Task prompt: Could you set down exactly the lines in the records below between the line holding "theorem ChecksumStall.run_resent (n" and the line holding "obtain ⟨m, hstep, hone, hm⟩", inclusive?

(Collected data)

===

/-- The stall depends on nothing that a reply to the host changes, `FS` apart. -/
theorem ChecksumStall.of_commandFrame {s t : State} (h : ChecksumStall s) (hkeep : CommandFrame s t)
    (hframe : t.frame = s.frame) (hseq : t.seq = s.seq) : ChecksumStall t where
  held := by simpa only [State.heldComplete, hframe, hseq, hkeep.resetIn, hkeep.cfg] using h.held
  level := by rw [hkeep.cfg, h.level]
  accepts := by rw [hkeep.txGateRest, h.accepts]
  action := by rw [hframe, hkeep.cfg, h.action]
  operands := by rw [hframe]; exact h.operands
  fits := by rw [hframe, hkeep.cfg]; exact h.fits
  data := by rw [hframe, hkeep.cfg]; exact h.data
  mismatch := by simpa only [writeData, hframe, hkeep.fbByte] using h.mismatch

/-- From `s` to `t` the block has sent `n` more bytes `0x43`, taken none, issued no two-wire instruction, and kept the framing
registers, `FB` and the pins. -/
structure Resent (n : Nat) (s t : State) : Prop where
  tx : t.env.tx = s.env.tx ++ List.replicate n 0x43
  rx : t.env.rx = s.env.rx
  frame : t.frame = s.frame
  fb : t.fb = s.fb
  pins : t.pins = s.pins
  issued : t.log.issued = s.log.issued

theorem Resent.refl (s : State) : Resent 0 s s := ⟨by simp, rfl, rfl, rfl, rfl, rfl⟩

theorem Resent.trans {n m : Nat} {s t u : State} (h : Resent n s t) (g : Resent m t u) : Resent (n + m) s u where
  tx := by rw [g.tx, h.tx, List.append_assoc, List.replicate_append_replicate]
  rx := g.rx.trans h.rx
  frame := g.frame.trans h.frame
  fb := g.fb.trans h.fb
  pins := g.pins.trans h.pins
  issued := g.issued.trans h.issued

/-- A pass of the stalled block sends one byte and stalls again. -/
theorem ChecksumStall.resent_one {s : State} (h : ChecksumStall s) :
    ∃ t, step s = .next t ∧ Resent 1 s t ∧ ChecksumStall t := by
  obtain ⟨t, hexec, hkeep, hframe, htx, hissued, -, hpins, -, hseq, -⟩ :=
    writeChecksumMismatch _ _ _ (writeData s) s h.accepts (by simpa [writeData] using h.data) h.mismatch
  exact ⟨t, h.step_eq.trans hexec, ⟨htx, hkeep.rx, hframe, hkeep.fb, hpins, hissued⟩,
    h.of_commandFrame hkeep hframe hseq⟩

/-- One more byte for each pass. -/
theorem ChecksumStall.run_resent (n : Nat) : ∀ {s : State}, ChecksumStall s →
    ∃ t, run n s = .next t ∧ Resent n s t := by
  induction n with
  | zero => exact fun {s} _ => ⟨s, rfl, .refl s⟩
  | succ n ih =>
    intro s h
    obtain ⟨m, hstep, hone, hm⟩ := h.resent_one
    obtain ⟨t, hrun, hrest⟩ := ih hm
    exact ⟨t, (run_succ n s m hstep).trans hrun, Nat.add_comm 1 n ▸ hone.trans hrest⟩

/-- Settles O47: the stall meets itself again after every pass, each of which is the WRITE with its one byte. -/
theorem levelChecksumStallStreams : Obligations.LevelChecksumStallStreams := by
  intro s hheld hlevel haccepts haction hoperands hfits hdata hmismatch n
  have h : ChecksumStall s := ⟨hheld, hlevel, haccepts, haction, hoperands, hfits, hdata, hmismatch⟩
  obtain ⟨t, hrun, hsent⟩ := h.run_resent n
  exact ⟨t, hrun, hsent.tx, hsent.rx, hsent.frame, hsent.fb, hsent.pins, hsent.issued⟩

end Sys2Proof.Machine

/-! PROOFS. The statements about the Dispatcher (spec/46_dispatcher.md): the commands that only answer the host, and the frames
that are too short or too large for their action. -/
namespace Sys2Proof.Machine

/-! ## What a reply leaves unchanged (R231, R233, R237) -/

theorem ReplyFrame.trans {s t u : State} (h : ReplyFrame s t) (g : ReplyFrame t u) : ReplyFrame s u :=
  { h.toCommandFrame.trans g.toCommandFrame with
    fl := g.fl.trans h.fl
    flByte := fun a => (g.flByte a).trans (h.flByte a)
    dev := g.dev.trans h.dev
    pins := by rw [g.pins, h.pins]
    work := by rw [g.work, h.work]
    seq := g.seq.trans h.seq
    target := g.target.trans h.target
    issued := g.issued.trans h.issued }

theorem frameReset_replyFrame (s : State) : ReplyFrame s (frameReset s) :=
  { (frameReset_step s).toCommandFrame with
    fl := rfl
    flByte := fun _ => rfl
    dev := rfl
    pins := rfl
    work := rfl
    seq := rfl
    target := rfl
    issued := rfl }

theorem setLed_replyFrame (b : Bool) (s : State) : ReplyFrame s (setLed b s) :=
  { (cmdOp_frame (.led b) s).1.toCommandFrame with
    fl := rfl
    flByte := fun _ => rfl
    dev := rfl
    pins := rfl
    work := rfl
    seq := rfl
    target := rfl
    issued := rfl }

/-! ## The commands that only answer (R231, R233, R237) -/

/-- Settles O21: the byte goes out, and then the framing state is reset. -/
theorem ackCommandEffect : Obligations.AckCommandEffect := by
  intro payload s hgate
  obtain ⟨u, hcode, hu, hwork⟩ := runCmd_tx 0x80 [.frameReset] s hgate
  have hexec : exec (.ack payload) s = .next (frameReset u) :=
    (congrArg settle hcode).trans (settle_done (frameReset u))
  exact ⟨frameReset u, hexec, hu.replyFrame.trans (frameReset_replyFrame u), hwork, rfl, congrArg Pins.led hu.pins, hu.tx,
    hu.trace⟩

/-- Settles O22: the framing state is reset, the byte goes out, and then the indicator turns off. -/
theorem resetCommandEffect : Obligations.ResetCommandEffect := by
  intro payload s hgate
  obtain ⟨u, hcode, hu, hwork⟩ := runCmd_tx 0x82 [.led false] (frameReset s) hgate
  have hexec : exec (.reset payload) s = .next (setLed false u) :=
    (congrArg settle hcode).trans (settle_done (setLed false u))
  have hkeeps : ReplyFrame s (setLed false u) :=
    ((frameReset_replyFrame s).trans hu.replyFrame).trans (setLed_replyFrame false u)
  exact ⟨setLed false u, hexec, hkeeps, hwork, by rw [setLed_frame, hu.frame, frameReset_frame], rfl, hu.tx,
    by rw [setLed_log, hu.trace]; rfl⟩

===

Finished task:
theorem ChecksumStall.run_resent (n : Nat) : ∀ {s : State}, ChecksumStall s →
    ∃ t, run n s = .next t ∧ Resent n s t := by
  induction n with
  | zero => exact fun {s} _ => ⟨s, rfl, .refl s⟩
  | succ n ih =>
    intro s h
    obtain ⟨m, hstep, hone, hm⟩ := h.resent_one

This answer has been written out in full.